I walk past the main common area, past rows and rows of hardwood tables adorned with reading lamps. The tables and the reading area give way to rows and rows of bookshelves. Towards the back, there’s a stairwell that leads down into a lower level basement.
The Law Library.
An entire library, an entire basement devoted to the laws of the human race, to a dying civilization.
Down in the basement there are more shelves. Some of them are moveable to save room. You can slide them together. Like a giant accordion.
Someone grabs my shoulder. There’s only one person who’d be brave enough to sneak up on me like that. Only one person who could sneak up on me like that.
My brother pulls me into a forgotten row of shelves that contain forgotten laws.
He’s holding a set of keys. “There’s a Sunspeeder with your name on it. You can make it. It’s not too late. Provided you leave right now.”
“Why the hell would I leave? I like it here. Life’s just starting to get interesting again.”
“This isn’t a joke, Hector. You’ve pissed off a lot of people. You’ve pissed off the wrong people. You need to go. You need to go right now.”
I’ve never seen my brother like this. Stressed out. Fearful. And I sure as hell don’t want to drag him into this mess.
“Who have you been talking to?” I ask.
“Does it matter? The Mayor. The Sheriff. They’re all freaking out. The city is crawling with Enforcers. It’s only a matter of time before they find you, before they all find you and back you into a corner.”
I imagine being surrounded by a bunch of elite soldiers, armed to the teeth with high-tech military grade weaponry. It sounds like a dream come true. A kind of fantasy where I get to kill a whole lot of people, completely guilt free.

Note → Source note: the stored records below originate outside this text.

-- ==== Sys2Proof/Machine/Cadence.lean ====
section
/-! DEFINITION. Frames, ticks and the tick monitor, the timing registers, and the Cadence pair (R18 to R50). -/
namespace Sys2Proof.Machine

/-! ### Start, acquisition and timing registers -/

/-- A write to CAD_CTRL (R47): RUN is never cleared, and ACQUIRE is 0 once RUN is set. What acquisition has chosen is given
up, so that the first tick starts CAD_FRAMESET (entry 38). -/
def State.actCadCtrl (s : State) (v : Word) : State :=
  let run := s.flag F.CAD_CTRL_RUN || bitOf v 0
  let acq := bitOf v 1 && !run
  let s := (s.setFld F.CAD_CTRL_RUN (b2n run)).setFld F.CAD_CTRL_ACQUIRE (b2n acq)
  let s := s.setFld F.CAD_STAT_RUN (b2n run)
  if acq then s else s.setTick { s.tick with acq := none }

/-- START_LOCAL_TICK (R47). -/
def execStartLocalTick (m : Master) (s : State) : Host.Outcome State Fault Refusal :=
  .next (s.ctlW m .CAD_CTRL 0 0 (fun s => s.actCadCtrl 1))

/-- SET_ACQUIRE (R47). -/
def execSetAcquire (m : Master) (on : Bool) (s : State) : Host.Outcome State Fault Refusal :=
  .next (s.ctlW m .CAD_CTRL 0 0 (fun s => s.actCadCtrl (if on then 2 else 0)))

/-- A write to CAD_FRAMESET (R33). -/
def State.actFrameset (s : State) (m : Master) (v : Word) : State :=
  if s.flag F.CAD_CTRL_RUN then s.ctlErr m true .stateRule (Reg.CAD_FRAMESET.off 0 0)
  else s.setTick { s.tick with frameSet := v }

/-- CAD_FRAMESET_WRITE (R33). -/
def execCadFramesetWrite (m : Master) (v : Word) (s : State) : Host.Outcome State Fault Refusal :=
  .next (s.ctlW m .CAD_FRAMESET 0 0 (fun s => s.actFrameset m v))

/-- A write to CAD_TIMING_NEXT (R18, R21, R48). -/
def State.actTimingNext (s : State) (m : Master) (v : Word) : State :=
  let off := Reg.CAD_TIMING_NEXT.off 0 0
  let tf := F.CAD_TIMING_NEXT_TF.of v
  let sf := F.CAD_TIMING_NEXT_SFLEN.of v
  if tf < 100 ∨ 800 < tf ∨ sf = 0 ∨ 4096 < sf then s.ctlErr m true .reserved off
  else if s.flag F.CAD_STAT_TIMING_ARMED then s.ctlErr m true .stateRule off
  else s.wr .CAD_TIMING_NEXT (v &&& Reg.CAD_TIMING_NEXT.row.rw)

/-- CAD_TIMING_NEXT_WRITE (R21). -/
def execCadTimingNextWrite (m : Master) (v : Word) (s : State) : Host.Outcome State Fault Refusal :=
  .next (s.ctlW m .CAD_TIMING_NEXT 0 0 (fun s => s.actTimingNext m v))

/-- A frame is at least CAD_FRAMECNT + 2. -/
def State.farEnough (s : State) (f : Word) : Bool := decide (s.frame.toNat + 2 ≤ f.toNat)

/-- A write to CAD_TIMING_AT: arm, move or cancel (R21). -/
def State.actTimingAt (s : State) (m : Master) (v : Word) : State :=
  let off := Reg.CAD_TIMING_AT.off 0 0
  let armed := s.flag F.CAD_STAT_TIMING_ARMED
  let run := s.flag F.CAD_CTRL_RUN
  let ok := !run || (if armed then s.farEnough (s.rd .CAD_TIMING_AT) && (v == 0 || s.farEnough v) else s.farEnough v)
  if !ok then s.ctlErr m true .stateRule off
  else (s.wr .CAD_TIMING_AT v).setFld F.CAD_STAT_TIMING_ARMED (b2n (v != 0))

/-- ARM_TIMING_CHANGE (R21). -/
def execArmTimingChange (m : Master) (v : Word) (s : State) : Host.Outcome State Fault Refusal :=
  .next (s.ctlW m .CAD_TIMING_AT 0 0 (fun s => s.actTimingAt m v))

/-- CANCEL_TIMING_CHANGE (R21). -/
def execCancelTimingChange (m : Master) (s : State) : Host.Outcome State Fault Refusal :=
  .next (s.ctlW m .CAD_TIMING_AT 0 0 (fun s => s.actTimingAt m 0))

/-! ### The local tick (R20, R21, R33, R41) -/

/-- The new T_f and superframe length take effect. -/
def State.takeTiming (s : State) : State :=
  (s.wr .CAD_TIMING (s.rd .CAD_TIMING_NEXT)).setFld F.CAD_STAT_TIMING_ARMED 0

/-- CAD_FRAMECNT and CAD_SFPOS at the first tick: CAD_FRAMESET at position 0, or what acquisition chose, advanced by
one; an armed change whose frame is not above the new number takes effect and leaves the position (R21, R33). -/
def State.firstFrame (s : State) : State :=
  let (f, pos) := match s.tick.acq with
    | some (f, p) => (f + 1, p + 1)
    | none => (s.tick.frameSet, 0)
  let s := s.wr .CAD_FRAMECNT f
  let s := if s.flag F.CAD_STAT_TIMING_ARMED && decide ((s.rd .CAD_TIMING_AT).toNat ≤ f.toNat) then s.takeTiming else s
  let s := s.wr .CAD_SFPOS (BitVec.ofNat 64 (pos % s.fld F.CAD_TIMING_SFLEN))
  let s := (s.setFld F.CAD_CTRL_RUN 1).setFld F.CAD_CTRL_ACQUIRE 0
  (s.setFld F.CAD_STAT_RUN 1).setTick { s.tick with started := true, acq := none, fresh := false }

/-- CAD_FRAMECNT and CAD_SFPOS at a later tick; an armed change takes effect at its frame and starts a superframe. -/
def State.nextFrame (s : State) : State :=
  let now := s.timingNext
  let pos := s.nextPos
  let s := s.wr .CAD_FRAMECNT (s.frame + 1)
  let s := if now then s.takeTiming else s
  s.wr .CAD_SFPOS (BitVec.ofNat 64 pos)

/-- A written word of the next bank becomes current (R38); what is wrong in it is found: corrected, or uncorrectable for
the frame (R414, R417). -/
def State.swapWord (s : State) (k : Nat) : State :=
  let t := k / 0x2_0000 - 1
  let i := k % 0x2_0000
  let v := mgetD s.nxt k 0
  let put (s : State) (v : Word) : State := { s with cur := mset s.cur k v 0 }
  let s : State := { s with curBad := merase s.curBad k }
  let lose (s : State) : State := ({ put s v with curBad := mput s.curBad k () }).arrUncorr 0x03 150 t i 0
  match s.arrJudge 150 t i with
  | (.clean, s) => put s v
  | (.corrected, s) => (put s v).arrCorrect 150 t i 0
  | (.uncorrectable, s) => lose s
  | (.beyond, s) => put s (Config.miscorrect k v)

/-- The banks swap: words with the flag set replace their current counterparts, and every flag clears (R38). -/
def State.swapPlan (s : State) : State :=
  let s := (s.wflag.map (fun e => e.1)).foldl (fun s k => s.swapWord k) s
  { s with nxt := [], wflag := [] }

/-- The plan of the frame before runs again (R41); each 64th in a row is to be reported (R43). -/
def State.reusePlan (s : State) : State :=
  let s := ((s.cadEvent F.CAD_STAT_PLAN_LATE).bump .CAD_LATECNT).bump .CAD_LATERUN
  s.setTick { s.tick with fresh := false, lateDue := s.tick.lateDue || decide ((s.rd .CAD_LATERUN).toNat % 64 = 0) }

/-- What happens to the plan at a tick that is not the first (R41). -/
def State.planTick (s : State) : State :=
  if s.flag F.CAD_STAT_SEALED then
    let s := (s.swapPlan).wr .CAD_LATERUN 0
    s.setTick { s.tick with fresh := true }
  else s.reusePlan

/-- CAD_STAT.ACTIVE's codes (R46). -/
def TickSrc.code (t : TickSrc) : Nat := match t with | .a => 0 | .b => 1 | .osc => 2 | .sw => 3

/-- The source chosen by the last evaluation drives the tick from here (R27): ACTIVE and TICK_HOLD show it, frames on
the oscillator are counted, and the end of the 64th of each hold is to be reported (R29). -/
def State.sourceTick (s : State) : State :=
  let t := s.tick
  let s := s.setFld F.CAD_STAT_ACTIVE t.source.code
  let s := s.setFld F.CAD_STAT_TICK_HOLD (b2n (decide (t.source = .osc ∨ t.source = .sw)))
  let free := decide (t.source = .osc ∧ t.hold = 64)
  s.setTick { t with hold := if t.source = .osc then min 65 (t.hold + 1) else 0, freeDue := t.freeDue || free }

/-- A link frame begins on every port (R331): its slots are still to come, and reservations count afresh (R333, R347). -/
def State.linkFrames (s : State) : State :=
  { s with
    ports := s.ports.map (fun e => (e.1, { e.2 with pos := 0, freed := [], took := [] })), fabric := { s.fabric with c1used := [] } }

/-- What the tick does to a port: a link whose policy took it down goes (R311), link keys change (R393), and a link of
version 3 or later carries a marker (R31), unless a microcode switch holds it (R324); its time stamp is in cycles of the always-on clock (entry 132). -/
def State.portTick (s : State) (p : Nat) : State :=
  let s := if (s.port p).downDue then s.linkDown p false else s
  let s := s.rekeyTick p
  if s.linkUp p && decide (3 ≤ s.pfld F.LE_PORTSTAT_VER p) && !s.portHeld p then
    s.emit (.marker p s.frame (s.rd .CAD_SFPOS).toNat s.aoTime) else s

/-- What the other blocks do at the tick, which ends a frame of the given T_f. -/
def State.blocksTick (s : State) (ended : Option Nat) : State :=
  let s := ((s.groupsTick).fabricTick).ledgerTick ended
  let s := s.linkFrames
  let s := (List.range 36).foldl (fun s n => (s.switchTick n).bondSwitchTick n) s
  let s := (List.range 144).foldl (fun s p => s.portTick p) s
  s.cadenceInt 1

/-- The local tick may come: RUN is set, or acquisition has chosen a frame (R33, R47). -/
def State.tickDue (s : State) : Bool :=
  s.live && (s.flag F.CAD_CTRL_RUN || (s.flag F.CAD_CTRL_ACQUIRE && s.tick.acq.isSome))

/-- A local tick. The plan of the frame before governs until the 20 ns point (R23). -/
def State.localTick (s : State) : State :=
  let old := s
  let ended := if s.tick.started then some s.tf else none
  let s := if s.tick.started then s.nextFrame.planTick else s.firstFrame
  let s := (s.setFld F.CAD_STAT_SEALED 0).wr .CAD_SEALSTAT 0
  let s : State := { s with was := old.cur, wasBad := old.curBad }
  let s := s.setTick { s.tick with sealClosed := false, effectDue := true, frameOff := 0 }
  s.sourceTick.blocksTick ended

/-- LOCAL_TICK (R23). -/
def execLocalTick (s : State) : Host.Outcome State Fault Refusal := .next (if s.tickDue then s.localTick else s)

/-- LATE_RUN_RAS_EVENT (R43). -/
def execLateRunRasEvent (s : State) : Host.Outcome State Fault Refusal :=
  .next <|
    if s.tick.lateDue then
      (s.setTick { s.tick with lateDue := false }).record
        { kind := 0x11, target := 150, sev := 0, detail := (s.rd .CAD_LATERUN).toNat }
    else s

/-- PLAN_TAKES_EFFECT (R23): the 20 ns point. The current bank governs from here. -/
def execPlanTakesEffect (s : State) : Host.Outcome State Fault Refusal :=
  .next <|
    if s.tick.effectDue && s.live then
      let s : State := { s.setTick { s.tick with effectDue := false } with was := [], wasBad := [] }
      let s := ((s.reloadAll).fabricTwenty).applyCaps
      { s with scrubbed := [] }
    else s

/-- SEAL_DEADLINE (R39, R344, R420). -/
def execSealDeadline (s : State) : Host.Outcome State Fault Refusal :=
  .next <|
    if s.tick.started && !s.tick.sealClosed && s.live then
      ((s.setTick { s.tick with sealClosed := true }).scrubDeadline).creditDeadline
    else s

/-! ### Tick inputs (R24, R31) -/

/-- TICK_EDGE (R24): an edge within 100 ns of the local tick is present for its frame; a later one of the same input replaces
it (entry 133). -/
def execTickEdge (inp : TickInput) (ns : Int) (s : State) : Host.Outcome State Fault Refusal :=
  .next <|
    if s.live && decide (-100 ≤ ns ∧ ns ≤ 100) then
      match inp with
      | .a => s.setTick { s.tick with edgeA := some ns }
      | .b => s.setTick { s.tick with edgeB := some ns }
    else s

/-- SPEEDWELL_MARKER_RECEIVE (R31, R22): `stamp` is when the marker's tick shows at the receiver, in ns after the local
tick; the link delay is in units of 0.5 ns (R309). -/
def execSpeedwellMarkerReceive (port : Fin 144) (frame : Word) (sfpos : BitVec 12) (stamp : Int) (s : State) :
    Host.Outcome State Fault Refusal :=
  let p := port.val
  .next <|
    if s.live && s.linkUp p && decide (3 ≤ s.pfld F.LE_PORTSTAT_VER p) then
      let k : Marker := { port := p, frame := frame, sfpos := sfpos.toNat,
                          tick := 2 * stamp - sexNat 24 (s.pfld F.LE_PORTDLY_DLY p) }
      let s := s.setTick { s.tick with markers := s.tick.markers ++ [k] }
      if s.tick.started && decide (sfpos.toNat ≠ (s.rd .CAD_SFPOS).toNat) then s.cadEvent F.CAD_STAT_SF_MISMATCH else s
    else s

/-! ### The evaluation (R25 to R30, R32, R34, R50) -/

/-- The classification of R25. -/
def Tick.classify (t : Tick) : TickClass :=
  match t.edgeA, t.edgeB with
  | some a, some b => if (a - b).natAbs ≤ 20 then .agreement else .disagreement
  | none, none => .loss
  | _, _ => .disagreement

“I can help you,” he says. “But we’re running out of time. The Sunspeeder is hidden in the Wasteland, at the old spot.”
My brother and I have a few secret places in the Wasteland. These places contain hidden treasure chests and caches of survival equipment. We are the only ones who know where they are buried. Some of them, most of them, you can only find with a GPS tracking device. Otherwise you could spend a lifetime looking for something buried in the Wasteland, in an endless desert, finding only dirt and sand.
The ‘old spot’ he’s referring to, is an old military style concrete bunker. I think it used to be a weapons and supply cache. Last used by the military during the Great Wars. Most of the bunker is buried, swallowed by the Wasteland. Only a small door is visible, and it’s only visible if you know where to look. And only if you know what you’re looking for.
I take the keys to the Sunspeeder and I lie. I tell him I’ll go. I’ll go all the way to the Narrow Canyon. I tell him they’ll never find me in the maze of tunnels and caves and canyon walls. This is what he wants to hear. I don’t know if he believes me or not. He can usually tell when I’m lying.
He’s about to say something, probably something about how he doesn’t believe me, but then the lights go out. And the entire Library falls into darkness. My brother takes out a flashlight with a red light filter. My brother is prepared because he’s always prepared.
Tiny emergency lights built into the floor show the way out, back the way I came in.
“They’re here,” he whispers. “I told Meryl to cut the lights when they arrived.”
“Who’s here?”
“The Enforcers. The Overseer.”
“You really think they sent an Overseer?”
“Yes. I do.”
My brother is not messing around. Not that I am either. I’m in this to the end. The very end. I’m ready to kill as many of these bastards as it takes.
“Do you need your gun back?” I ask.
I open my jacket to show him my arsenal.
Two handguns.
The rapid fire.
“Jesus Christ,” my brother whispers in absolute disbelief. “Where…” He is about to ask me where I got them. But he figures it out. He waves the question away. “I don’t want to know.”